In 2002, seven years after entering the country, Moreno applied for asylum and withholding of removal under both section 241(b)(3)(B) of the INA and the Convention Against Torture (CAT). 3 In his application, Moreno described a series of threats and attacks against himself and his family in Columbia from 1992 to 2002. Moreno alleged that he was persecuted by the Revolutionary Armed Forces of Columbia (FARC) because of his work as a *699 forensic investigator and his political activities.

At the hearing conducted in 2004, all parties conceded their removability and requested asylum and withholding of removal, as well as relief under the CAT. Moreno, his present wife Maribel Garcia, her daughter Adriana, and Moreno’s former co-worker, Servando Serrano, all testified at the immigration hearing. 4

Moreno testified that he first began working as a criminal investigator in 1990 and took a full-time position after he graduated from university in 1992. Moreno served in the prosecutor’s office in Barranquilla, Columbia; his work involved technical crime scene investigations primarily for narcotics trafficking, money laundering, and homicide investigations.

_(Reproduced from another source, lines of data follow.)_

-- ==== Sys2Proof/Certificates/Slice0/Obligations.lean ====
section
/-! DEFINITION. The statements for the provers. Each says of some commands, in states that meet hypotheses on the state and the
operands alone, that they answer a next state and what that state holds; the rest are invariants and the laws of a step. -/

open Sys2Proof Sys2Proof.Machine

/-! ### The tick, rendering and the SYS block -/

/-- R8, R9: a boundary of an undisturbed clock advances SYS_TICK by exactly 1; the first boundary after local time becomes valid takes the
index of the first tick at or after it. Nothing beside the device changes. R14, R261: the render deadline of a compute tick passes once. A
unit whose Twin engine and District are off sends nothing. The model's own choices that it rests on: log entries 15, 16. -/
def Obligations.BoundaryAndDeadline : Prop :=
  (∀ (b : BoundaryIn) (s : State), s.Ready → s.dev.clk.valid = true → s.dev.ptp.stepTo = none → s.dev.sys.held = [] →
     s.dev.div.waiting = none →
     Completes (.tickBoundary b) s (fun t => Beside s t ∧
       t.dev.clk.tick = if s.dev.clk.started then s.dev.clk.tick + 1 else (s.dev.clk.time * 3000 / (secUnits : Nat)).ceil.toNat)) ∧
  (∀ s : State, s.Ready → s.dev.clk.valid = true → s.dev.clk.past = false → s.dev.twn.st = 0 → s.dev.dstOn = false →
     Completes .renderDeadline s (fun t => Beside s t ∧ t.dev.clk.past = true ∧ t.dev.clk.tick = s.dev.clk.tick ∧
       t.dev.out = s.dev.out ∧ t.dev.regs = s.dev.regs ∧ NewEvents s t []))

/-- R208: egress is lost when every port of a non-empty egress set has had LINK = 0 at EGRESS_TMO consecutive boundaries (0 used as 1); it
is raised once; it is restored after 3,000 boundaries with a link. R43: with ARM = 0 nothing else happens; with ARM = 1, RENDER_EN = 1 and
index 15 already queued at or after C+2, ARM clears, FIRED sets, DETOUR_FIRED names that activation and no second one is queued; where it is
not, an activation is queued at the earliest tick from C+2 on that has none, in the place the queue keeps for it, and no fullness of the
Ledger refuses it. R43: a write of 1 to ARM sets it only while index 15 is resident; a write of 0 clears it. The model's own choices that it
rests on: log entries 13, 149. -/
def Obligations.EgressLossAndDetour : Prop :=
  ((∀ s : State, s.Ready → s.dev.net.egressLost = false → s.dev.egressSet ≠ [] →
     (∀ e ∈ s.dev.egressSet, max 1 (s.dev.fld Off.NET_CTL 7 0) ≤ mget (fun _ => 0) s.dev.net.downRun e) →
     s.dev.bit Off.DIV_DETOUR_CFG 0 = false →
     Completes .egressLost s (fun t => Beside s t ∧ t.dev.net.egressLost = true ∧ t.dev.regs = s.dev.regs ∧
       t.dev.div = s.dev.div ∧ NewEvents s t [(0x0901, 0, portBits s.dev.egressSet % 2 ^ 32)])) ∧
   (∀ (s : State) (q : Act), s.Ready → s.dev.net.egressLost = false → s.dev.egressSet ≠ [] →
     (∀ e ∈ s.dev.egressSet, max 1 (s.dev.fld Off.NET_CTL 7 0) ≤ mget (fun _ => 0) s.dev.net.downRun e) →
     s.dev.bit Off.DIV_DETOUR_CFG 0 = true → s.dev.rendering = true →
     s.dev.div.queue.find? (fun a => a.index == 15 && decide (s.dev.clk.tick + 2 ≤ a.tick)) = some q →
     Completes .egressLost s (fun t => Beside s t ∧ t.dev.bit Off.DIV_DETOUR_CFG 0 = false ∧ t.dev.bit Off.DIV_DETOUR_CFG 31 = true ∧
       t.dev.div.queue = s.dev.div.queue ∧
       NewEvents s t [(0x0901, 0, portBits s.dev.egressSet % 2 ^ 32), (0x1005, 0, q.tick % 2 ^ 32)])) ∧
   (∀ (s : State) (a : Nat), s.Ready → s.dev.net.egressLost = false → s.dev.egressSet ≠ [] →
     (∀ e ∈ s.dev.egressSet, max 1 (s.dev.fld Off.NET_CTL 7 0) ≤ mget (fun _ => 0) s.dev.net.downRun e) →
     s.dev.bit Off.DIV_DETOUR_CFG 0 = true → s.dev.rendering = true → s.dev.isResident 15 = true → s.dev.primary = true →
     (∀ q ∈ s.dev.div.queue, q.index = 15 → q.tick < s.dev.clk.tick + 2) → s.dev.div.queue.length ≤ 9 →
     s.dev.clk.tick + 2 ≤ a → (∀ q ∈ s.dev.div.queue, q.tick ≠ a) →
     (∀ x, s.dev.clk.tick + 2 ≤ x → x < a → ∃ q ∈ s.dev.div.queue, q.tick = x) →
     (∀ e ∈ s.dev.twn.ledger, ¬ (e.ekind = 3 ∧ e.apply = a ∧ e.body = divBody 15 0)) →
     let e : LEntry := ⟨s.dev.twn.nextSeq, a, 3, s.dev.unitNo, 0, divBody 15 0, false, true⟩
     Completes .egressLost s (fun t => Beside s t ∧ t.dev.bit Off.DIV_DETOUR_CFG 0 = false ∧ t.dev.bit Off.DIV_DETOUR_CFG 31 = true ∧
       t.dev.div = { s.dev.div with queue := s.dev.div.queue ++ [⟨15, a, true⟩] } ∧
       t.dev.twn.ledger = s.dev.twn.ledger ++ [e] ∧ t.dev.out = s.dev.out ++ s.dev.ledgerFrame e ∧
       NewEvents s t [(0x0901, 0, portBits s.dev.egressSet % 2 ^ 32), (0x1005, 0, a % 2 ^ 32)])) ∧
   (∀ s : State, s.Ready → s.dev.net.egressLost = true →
     (∃ e ∈ netPorts, 3000 ≤ mget (fun _ => 0) s.dev.net.upRun e) →
     Completes .egressRestored s (fun t => Beside s t ∧ t.dev.net.egressLost = false ∧ t.dev.regs = s.dev.regs ∧
       t.dev.div = s.dev.div ∧ NewEvents s t [(0x0902, 0, portBits s.dev.egressSet % 2 ^ 32)]))) ∧
  (∀ (m : Master) (v : Bool) (s : State), s.Ready → s.Trusts m Off.DIV_DETOUR_CFG →
     Completes (.detourArm m v) s (fun t => Beside s t ∧ t.dev.bit Off.DIV_DETOUR_CFG 0 = (v && s.dev.isResident 15) ∧
       t.dev.bit Off.DIV_DETOUR_CFG 31 = s.dev.bit Off.DIV_DETOUR_CFG 31 ∧ t.dev.div = s.dev.div ∧
       SameRegsBut [Off.DIV_DETOUR_CFG] s t ∧ NewEvents s t []))

/-- R16, R32, R307, R334, R354: the writes of SYS_CTL by a master that is secure. RENDER_EN sets with a valid plan, and stays 0 without one;
clearing it while rendering starts a Closure that leaves RENDER_EN at 1; a soft reset is announced, cause 4; REMAP swaps the ROM and Steward
SRAM. The model's own choices that it rests on: log entries 130. -/
def Obligations.SysCtlWrites : Prop :=
  (∀ (m : Master) (s : State), s.Ready → s.Trusts m Off.SYS_CTL →
    Completes (.renderEnSet m) s (fun t => Beside s t ∧
      t.dev.rendering = (s.dev.rendering || s.dev.planValid) ∧ t.dev.bit Off.SYS_CTL 0 = s.dev.bit Off.SYS_CTL 0 ∧ NewEvents s t [])) ∧
  (∀ (m : Master) (s : State), s.Ready → s.Trusts m Off.SYS_CTL → s.dev.rendering = true →
    s.dev.pipe.closure = none →
    Completes (.renderEnClear m) s (fun t => Beside s t ∧ t.dev.rendering = true ∧ t.dev.pipe.closure = some 0 ∧
      t.dev.pipe.closAbort = false ∧ NewEvents s t [])) ∧
  (∀ (m : Master) (s : State), s.Ready → s.Trusts m Off.SYS_CTL → s.dev.sys.failing = [] → s.dev.twn.st = 0 →
    s.dev.claimNow = s.dev.effClaim →
    Completes (.softReset m) s (fun t => Beside s t ∧ t.dev.sys.failing = [4] ∧ t.dev.isUp = true)) ∧
  (∀ (m : Master) (v : Bool) (s : State), s.Ready → s.Trusts m Off.SYS_CTL →
    Completes (.remap m v) s (fun t => Beside s t ∧ t.dev.bit Off.SYS_CTL 0 = v ∧ NewEvents s t []))

/-! ### Accesses of the masters -/

/-- R6, R316: what a write leaves of a stored word, bit by bit. A bit of an RW field takes the bit written, a bit of an RWS field takes it
from a secure master only, a bit of a W1C field clears where a 1 is written, and every other bit keeps its value. -/
def Obligations.WriteMergesByAccessCode : Prop :=
  ∀ (r : RegRow) (secure : Bool) (old v : Word) (i : Nat), i < 32 →
    (∀ f ∈ r.fields, ∀ g ∈ r.fields, f.lo ≤ i → i ≤ f.hi → g.lo ≤ i → i ≤ g.hi → f = g) →
    (∀ f ∈ r.fields, f.lo ≤ f.hi ∧ f.hi < 32) →
    (r.merge secure old v).getLsbD i =
      match r.fields.find? (fun f => decide (f.lo ≤ i) && decide (i ≤ f.hi)) with
      | none => old.getLsbD i
      | some f => match f.acc with
        | .rw => v.getLsbD i
        | .rws => if secure then v.getLsbD i else old.getLsbD i
        | .w1c => old.getLsbD i && !v.getLsbD i
        | _ => old.getLsbD i

/-- R6, R11, R305, R322: a 32-bit write of a register whose words have no effect of their own (the blocks XBR, SQ, GEO and STR) by a secure
master, through JTAG as well: the word holds what its access codes take, one that takes effect at the boundary waits for it in the order of
completion, the established words stay, no other word changes, and the answer is no error. -/
def Obligations.PlainRegisterWrite : Prop :=
  ∀ (off : Nat) (v : Word) (s : State), s.Ready → off % 4 = 0 → off / 0x10000 ∈ [3, 5, 8, 9] → ∀ r : RegRow, regRow off = some r →
    ((∀ m : Master, s.Trusts m off →
      Completes (.registerWrite m off 4 v) s (fun t => Beside s t ∧ t.dev.rd off = r.merge true (s.dev.rd off) v ∧
        (∀ o, o ≠ off → t.dev.rd o = s.dev.rd o) ∧ t.dev.est = s.dev.est ∧ t.dev.tabW = s.dev.tabW ∧ t.dev.sdram = s.dev.sdram ∧
        t.dev.pendW = s.dev.pendW ++ (if r.late then [.reg off (r.merge true (s.dev.rd off) v)] else []) ∧
        t.dev.resp = ⟨false, []⟩ ∧ NewEvents s t [])) ∧
    (s.Trusts .debug off →
      Completes (.jtagAccess off (some v)) s (fun t => Beside s t ∧ t.dev.rd off = r.merge true (s.dev.rd off) v ∧
        (∀ o, o ≠ off → t.dev.rd o = s.dev.rd o) ∧ t.dev.resp = ⟨false, []⟩ ∧ NewEvents s t [])) ∧
    (s.Trusts .spi off →
      Completes (.spiTransaction ([2] ++ beBytes 4 off ++ beBytes 4 v.toNat) 0) s (fun t => Beside s t ∧
        t.dev.rd off = r.merge true (s.dev.rd off) v ∧ (∀ o, o ≠ off → t.dev.rd o = s.dev.rd o) ∧
        t.dev.resp = ⟨false, [0]⟩ ∧ NewEvents s t [])))

/-- R314: a sub-word write of a register, and an unaligned write, get an error response and change no register but the counts and the
capture of the crossbar. The model's own choices that it rests on: log entries 31, 32. -/
def Obligations.AccessErrorsChangeNothing : Prop :=
  (∀ (m : Master) (off size : Nat) (v : Word) (s : State), s.Ready → s.Open m off size →
    size = 1 ∨ size = 2 → off % size = 0 → off < 0x1000000 → inMailbox off = false →
    Completes (.registerWrite m off size v) s (fun t => Beside s t ∧ t.dev.resp.err = true ∧
      (∀ o, o ∉ [Off.XBR_ERR_INFO, Off.XBR_ERR_ADDR_LO, Off.XBR_ERR_ADDR_HI, Off.XBR_ACCESS_CNT] → t.dev.rd o = s.dev.rd o) ∧
      t.dev.est = s.dev.est ∧ t.dev.pendW = s.dev.pendW)) ∧
  (∀ (m : Master) (off size : Nat) (v : Word) (s : State), s.Ready → s.Open m off size →
    size = 2 ∨ size = 4 → off % size ≠ 0 → off < 0x1000000 →
    Completes (.registerWrite m off size v) s (fun t => Beside s t ∧ t.dev.resp.err = true ∧
      (∀ o, o ∉ [Off.XBR_ERR_INFO, Off.XBR_ERR_ADDR_LO, Off.XBR_ERR_ADDR_HI, Off.XBR_ACCESS_CNT] → t.dev.rd o = s.dev.rd o) ∧
      t.dev.est = s.dev.est ∧ t.dev.pendW = s.dev.pendW))

/-- R45, R66, R100 under R11: bytes written to a layout table are kept as written and wait, in completion order, for the boundary that
establishes them; the established copy and every register stay. The aperture of DIV_SDRAM_APER: bytes written land at BASE × 16 MiB plus the
offset in the aperture, every other byte of SDRAM reads as before, and no register but the channel's own status; an access that meets the
staging area or lies above populated SDRAM gets an error response and has no effect. -/
def Obligations.TableAndApertureWrites : Prop :=
  (∀ (m : Master) (off : Nat) (data : List Byte) (s : State), s.Ready → mwf (fun _ => 0) s.dev.tabW = true →
     data.length = 1 ∨ data.length = 2 ∨ data.length = 4 → off % data.length = 0 → 0x1200000 ≤ off → off + 4 ≤ 0x1400000 →
     s.Open m off data.length →
     Completes (.tableWindowWrite m off data) s (fun t => Beside s t ∧
       (∀ a, bget t.dev.tabW a = if off ≤ a ∧ a < off + data.length then data.getD (a - off) 0 else bget s.dev.tabW a) ∧
       t.dev.tabE = s.dev.tabE ∧ t.dev.regs = s.dev.regs ∧ t.dev.pendW = s.dev.pendW ++ [.tab off data] ∧ t.dev.resp.err = false)) ∧
  (∀ (m : Master) (off : Nat) (data : List Byte) (s : State), s.Ready → mwf (fun _ => 0) s.dev.sdram = true →
     data.length = 1 ∨ data.length = 2 ∨ data.length = 4 → off % data.length = 0 → 0x3000000 ≤ off → off + 4 ≤ 0x4000000 →
     s.Open m off data.length → s.dev.rcfGuardSdram (s.dev.aperAddr off) data.length = none →
     Completes (.tableWindowWrite m off data) s (fun t => Beside s t ∧
       if s.dev.aperAddr off + data.length ≤ s.dev.stagingBase then
         (∀ a, bget t.dev.sdram a =
           if s.dev.aperAddr off ≤ a ∧ a < s.dev.aperAddr off + data.length then data.getD (a - s.dev.aperAddr off) 0 else bget s.dev.sdram a) ∧
         (let c := granuleCh (s.dev.aperAddr off / 128)
          SameRegsBut [Off.DMC_STAT c, Off.DMC_PWR c, Off.DMC_THR c, Off.DMC_ECC_STAT c, Off.DMC_ECC_ADDR c] s t) ∧ t.dev.resp.err = false
       else t.dev.sdram = s.dev.sdram ∧ t.dev.resp.err = true))
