/-! ### setWarden -/

@[simp] theorem Dev.setWarden_regs (w : Nat) (x : Warden) : (d.setWarden w x).regs = d.regs := rfl
@[simp] theorem Dev.setWarden_est (w : Nat) (x : Warden) : (d.setWarden w x).est = d.est := rfl
@[simp] theorem Dev.setWarden_latch (w : Nat) (x : Warden) : (d.setWarden w x).latch = d.latch := rfl
@[simp] theorem Dev.setWarden_pendW (w : Nat) (x : Warden) : (d.setWarden w x).pendW = d.pendW := rfl
@[simp] theorem Dev.setWarden_tabW (w : Nat) (x : Warden) : (d.setWarden w x).tabW = d.tabW := rfl
@[simp] theorem Dev.setWarden_tabE (w : Nat) (x : Warden) : (d.setWarden w x).tabE = d.tabE := rfl
@[simp] theorem Dev.setWarden_samp (w : Nat) (x : Warden) : (d.setWarden w x).samp = d.samp := rfl
@[simp] theorem Dev.setWarden_sdram (w : Nat) (x : Warden) : (d.setWarden w x).sdram = d.sdram := rfl
@[simp] theorem Dev.setWarden_sram (w : Nat) (x : Warden) : (d.setWarden w x).sram = d.sram := rfl
@[simp] theorem Dev.setWarden_clk (w : Nat) (x : Warden) : (d.setWarden w x).clk = d.clk := rfl
@[simp] theorem Dev.setWarden_pipe (w : Nat) (x : Warden) : (d.setWarden w x).pipe = d.pipe := rfl
@[simp] theorem Dev.setWarden_evt (w : Nat) (x : Warden) : (d.setWarden w x).evt = d.evt := rfl
@[simp] theorem Dev.setWarden_icx (w : Nat) (x : Warden) : (d.setWarden w x).icx = d.icx := rfl
@[simp] theorem Dev.setWarden_div (w : Nat) (x : Warden) : (d.setWarden w x).div = d.div := rfl
@[simp] theorem Dev.setWarden_rbt (w : Nat) (x : Warden) : (d.setWarden w x).rbt = d.rbt := rfl
@[simp] theorem Dev.setWarden_geo (w : Nat) (x : Warden) : (d.setWarden w x).geo = d.geo := rfl
@[simp] theorem Dev.setWarden_conv (w : Nat) (x : Warden) : (d.setWarden w x).conv = d.conv := rfl
@[simp] theorem Dev.setWarden_cond (w : Nat) (x : Warden) : (d.setWarden w x).cond = d.cond := rfl
@[simp] theorem Dev.setWarden_net (w : Nat) (x : Warden) : (d.setWarden w x).net = d.net := rfl
@[simp] theorem Dev.setWarden_ptp (w : Nat) (x : Warden) : (d.setWarden w x).ptp = d.ptp := rfl
@[simp] theorem Dev.setWarden_lpo (w : Nat) (x : Warden) : (d.setWarden w x).lpo = d.lpo := rfl
@[simp] theorem Dev.setWarden_drv (w : Nat) (x : Warden) : (d.setWarden w x).drv = d.drv := rfl
@[simp] theorem Dev.setWarden_straps (w : Nat) (x : Warden) : (d.setWarden w x).straps = d.straps := rfl
@[simp] theorem Dev.setWarden_poison (w : Nat) (x : Warden) : (d.setWarden w x).poison = d.poison := rfl
@[simp] theorem Dev.setWarden_dmc (w : Nat) (x : Warden) : (d.setWarden w x).dmc = d.dmc := rfl
@[simp] theorem Dev.setWarden_freed (w : Nat) (x : Warden) : (d.setWarden w x).freed = d.freed := rfl
@[simp] theorem Dev.setWarden_twn (w : Nat) (x : Warden) : (d.setWarden w x).twn = d.twn := rfl
@[simp] theorem Dev.setWarden_sys (w : Nat) (x : Warden) : (d.setWarden w x).sys = d.sys := rfl
@[simp] theorem Dev.setWarden_lmp (w : Nat) (x : Warden) : (d.setWarden w x).lmp = d.lmp := rfl
@[simp] theorem Dev.setWarden_resp (w : Nat) (x : Warden) : (d.setWarden w x).resp = d.resp := rfl
@[simp] theorem Dev.setWarden_out (w : Nat) (x : Warden) : (d.setWarden w x).out = d.out := rfl
@[simp] theorem Dev.setWarden_sdBy (w : Nat) (x : Warden) : (d.setWarden w x).sdBy = d.sdBy := rfl
@[simp] theorem Dev.setWarden_tap (w : Nat) (x : Warden) : (d.setWarden w x).tap = d.tap := rfl

/-! ### setXp -/

@[simp] theorem Dev.setXp_regs (x : Nat) (v : Xp) : (d.setXp x v).regs = d.regs := rfl
@[simp] theorem Dev.setXp_est (x : Nat) (v : Xp) : (d.setXp x v).est = d.est := rfl
@[simp] theorem Dev.setXp_latch (x : Nat) (v : Xp) : (d.setXp x v).latch = d.latch := rfl
@[simp] theorem Dev.setXp_pendW (x : Nat) (v : Xp) : (d.setXp x v).pendW = d.pendW := rfl
@[simp] theorem Dev.setXp_tabW (x : Nat) (v : Xp) : (d.setXp x v).tabW = d.tabW := rfl
@[simp] theorem Dev.setXp_tabE (x : Nat) (v : Xp) : (d.setXp x v).tabE = d.tabE := rfl
@[simp] theorem Dev.setXp_samp (x : Nat) (v : Xp) : (d.setXp x v).samp = d.samp := rfl
@[simp] theorem Dev.setXp_sdram (x : Nat) (v : Xp) : (d.setXp x v).sdram = d.sdram := rfl
@[simp] theorem Dev.setXp_sram (x : Nat) (v : Xp) : (d.setXp x v).sram = d.sram := rfl
@[simp] theorem Dev.setXp_clk (x : Nat) (v : Xp) : (d.setXp x v).clk = d.clk := rfl
@[simp] theorem Dev.setXp_pipe (x : Nat) (v : Xp) : (d.setXp x v).pipe = d.pipe := rfl
@[simp] theorem Dev.setXp_evt (x : Nat) (v : Xp) : (d.setXp x v).evt = d.evt := rfl
@[simp] theorem Dev.setXp_icx (x : Nat) (v : Xp) : (d.setXp x v).icx = d.icx := rfl
@[simp] theorem Dev.setXp_obj (x : Nat) (v : Xp) : (d.setXp x v).obj = d.obj := rfl
@[simp] theorem Dev.setXp_div (x : Nat) (v : Xp) : (d.setXp x v).div = d.div := rfl
@[simp] theorem Dev.setXp_geo (x : Nat) (v : Xp) : (d.setXp x v).geo = d.geo := rfl
@[simp] theorem Dev.setXp_conv (x : Nat) (v : Xp) : (d.setXp x v).conv = d.conv := rfl
@[simp] theorem Dev.setXp_cond (x : Nat) (v : Xp) : (d.setXp x v).cond = d.cond := rfl
@[simp] theorem Dev.setXp_net (x : Nat) (v : Xp) : (d.setXp x v).net = d.net := rfl
@[simp] theorem Dev.setXp_ptp (x : Nat) (v : Xp) : (d.setXp x v).ptp = d.ptp := rfl
@[simp] theorem Dev.setXp_lpo (x : Nat) (v : Xp) : (d.setXp x v).lpo = d.lpo := rfl
@[simp] theorem Dev.setXp_drv (x : Nat) (v : Xp) : (d.setXp x v).drv = d.drv := rfl
@[simp] theorem Dev.setXp_straps (x : Nat) (v : Xp) : (d.setXp x v).straps = d.straps := rfl
@[simp] theorem Dev.setXp_poison (x : Nat) (v : Xp) : (d.setXp x v).poison = d.poison := rfl
@[simp] theorem Dev.setXp_dmc (x : Nat) (v : Xp) : (d.setXp x v).dmc = d.dmc := rfl
@[simp] theorem Dev.setXp_freed (x : Nat) (v : Xp) : (d.setXp x v).freed = d.freed := rfl
@[simp] theorem Dev.setXp_twn (x : Nat) (v : Xp) : (d.setXp x v).twn = d.twn := rfl
@[simp] theorem Dev.setXp_sys (x : Nat) (v : Xp) : (d.setXp x v).sys = d.sys := rfl
@[simp] theorem Dev.setXp_lmp (x : Nat) (v : Xp) : (d.setXp x v).lmp = d.lmp := rfl
@[simp] theorem Dev.setXp_resp (x : Nat) (v : Xp) : (d.setXp x v).resp = d.resp := rfl
@[simp] theorem Dev.setXp_out (x : Nat) (v : Xp) : (d.setXp x v).out = d.out := rfl
@[simp] theorem Dev.setXp_sdBy (x : Nat) (v : Xp) : (d.setXp x v).sdBy = d.sdBy := rfl
@[simp] theorem Dev.setXp_tap (x : Nat) (v : Xp) : (d.setXp x v).tap = d.tap := rfl

/-! ### setAsrc -/

@[simp] theorem Dev.setAsrc_regs (c : Nat) (a : Asrc) : (d.setAsrc c a).regs = d.regs := rfl
@[simp] theorem Dev.setAsrc_est (c : Nat) (a : Asrc) : (d.setAsrc c a).est = d.est := rfl
@[simp] theorem Dev.setAsrc_latch (c : Nat) (a : Asrc) : (d.setAsrc c a).latch = d.latch := rfl
@[simp] theorem Dev.setAsrc_pendW (c : Nat) (a : Asrc) : (d.setAsrc c a).pendW = d.pendW := rfl
@[simp] theorem Dev.setAsrc_tabW (c : Nat) (a : Asrc) : (d.setAsrc c a).tabW = d.tabW := rfl
@[simp] theorem Dev.setAsrc_tabE (c : Nat) (a : Asrc) : (d.setAsrc c a).tabE = d.tabE := rfl
@[simp] theorem Dev.setAsrc_samp (c : Nat) (a : Asrc) : (d.setAsrc c a).samp = d.samp := rfl
@[simp] theorem Dev.setAsrc_sdram (c : Nat) (a : Asrc) : (d.setAsrc c a).sdram = d.sdram := rfl
@[simp] theorem Dev.setAsrc_sram (c : Nat) (a : Asrc) : (d.setAsrc c a).sram = d.sram := rfl
@[simp] theorem Dev.setAsrc_clk (c : Nat) (a : Asrc) : (d.setAsrc c a).clk = d.clk := rfl
@[simp] theorem Dev.setAsrc_pipe (c : Nat) (a : Asrc) : (d.setAsrc c a).pipe = d.pipe := rfl
@[simp] theorem Dev.setAsrc_evt (c : Nat) (a : Asrc) : (d.setAsrc c a).evt = d.evt := rfl
@[simp] theorem Dev.setAsrc_icx (c : Nat) (a : Asrc) : (d.setAsrc c a).icx = d.icx := rfl
@[simp] theorem Dev.setAsrc_obj (c : Nat) (a : Asrc) : (d.setAsrc c a).obj = d.obj := rfl
@[simp] theorem Dev.setAsrc_div (c : Nat) (a : Asrc) : (d.setAsrc c a).div = d.div := rfl
@[simp] theorem Dev.setAsrc_geo (c : Nat) (a : Asrc) : (d.setAsrc c a).geo = d.geo := rfl
@[simp] theorem Dev.setAsrc_conv (c : Nat) (a : Asrc) : (d.setAsrc c a).conv = d.conv := rfl
@[simp] theorem Dev.setAsrc_cond (c : Nat) (a : Asrc) : (d.setAsrc c a).cond = d.cond := rfl
@[simp] theorem Dev.setAsrc_net (c : Nat) (a : Asrc) : (d.setAsrc c a).net = d.net := rfl
@[simp] theorem Dev.setAsrc_ptp (c : Nat) (a : Asrc) : (d.setAsrc c a).ptp = d.ptp := rfl
@[simp] theorem Dev.setAsrc_lpo (c : Nat) (a : Asrc) : (d.setAsrc c a).lpo = d.lpo := rfl
@[simp] theorem Dev.setAsrc_drv (c : Nat) (a : Asrc) : (d.setAsrc c a).drv = d.drv := rfl
@[simp] theorem Dev.setAsrc_straps (c : Nat) (a : Asrc) : (d.setAsrc c a).straps = d.straps := rfl
@[simp] theorem Dev.setAsrc_poison (c : Nat) (a : Asrc) : (d.setAsrc c a).poison = d.poison := rfl
@[simp] theorem Dev.setAsrc_dmc (c : Nat) (a : Asrc) : (d.setAsrc c a).dmc = d.dmc := rfl
@[simp] theorem Dev.setAsrc_freed (c : Nat) (a : Asrc) : (d.setAsrc c a).freed = d.freed := rfl
@[simp] theorem Dev.setAsrc_twn (c : Nat) (a : Asrc) : (d.setAsrc c a).twn = d.twn := rfl
@[simp] theorem Dev.setAsrc_sys (c : Nat) (a : Asrc) : (d.setAsrc c a).sys = d.sys := rfl
@[simp] theorem Dev.setAsrc_lmp (c : Nat) (a : Asrc) : (d.setAsrc c a).lmp = d.lmp := rfl
@[simp] theorem Dev.setAsrc_resp (c : Nat) (a : Asrc) : (d.setAsrc c a).resp = d.resp := rfl
@[simp] theorem Dev.setAsrc_out (c : Nat) (a : Asrc) : (d.setAsrc c a).out = d.out := rfl
@[simp] theorem Dev.setAsrc_sdBy (c : Nat) (a : Asrc) : (d.setAsrc c a).sdBy = d.sdBy := rfl
@[simp] theorem Dev.setAsrc_tap (c : Nat) (a : Asrc) : (d.setAsrc c a).tap = d.tap := rfl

Moreno testified that he was shot in the arm by unknown assailants during an August 10, 1992 investigation in the so-called “black zone.” He reported the attack to his supervisors and they decided to take him off the case but did not investigate further.

Moreno claimed that in 1993 he was part of a large money laundering investigation, an investigation of ESCORPO, and an investigation into a coastal cartel led by Pablo Escobar. However, Moreno provided no details regarding any of these investigations. During an investigation into the killing of a large number of homeless individuals at a university, a bomb was found at the investigators’ office but it did not explode. 5

Moreno described a kidnaping attempt against Katherine and Adriana that occurred on April 26, 1993. Moreno testified that his daughters had been told that they were intercepted in retaliation for Moreno’s work. He did not report the incident to any authorities.

Moreno left the prosecutor’s office in July 1993 because he was told the office did not need his services anymore after the cartel investigation but Moreno believed that his office may have been infiltrated by guerrillas and other traffickers.

Moreno testified that he received threatening phone calls in January of 1994. 6 He further stated that in February 1994, after he had left the prosecutor’s office, he was at a bar in Barranquilla with friends when a stranger walked into the bar and fired a gun at Moreno. The unidentified man fled, but the police did not file a report because no one was hurt.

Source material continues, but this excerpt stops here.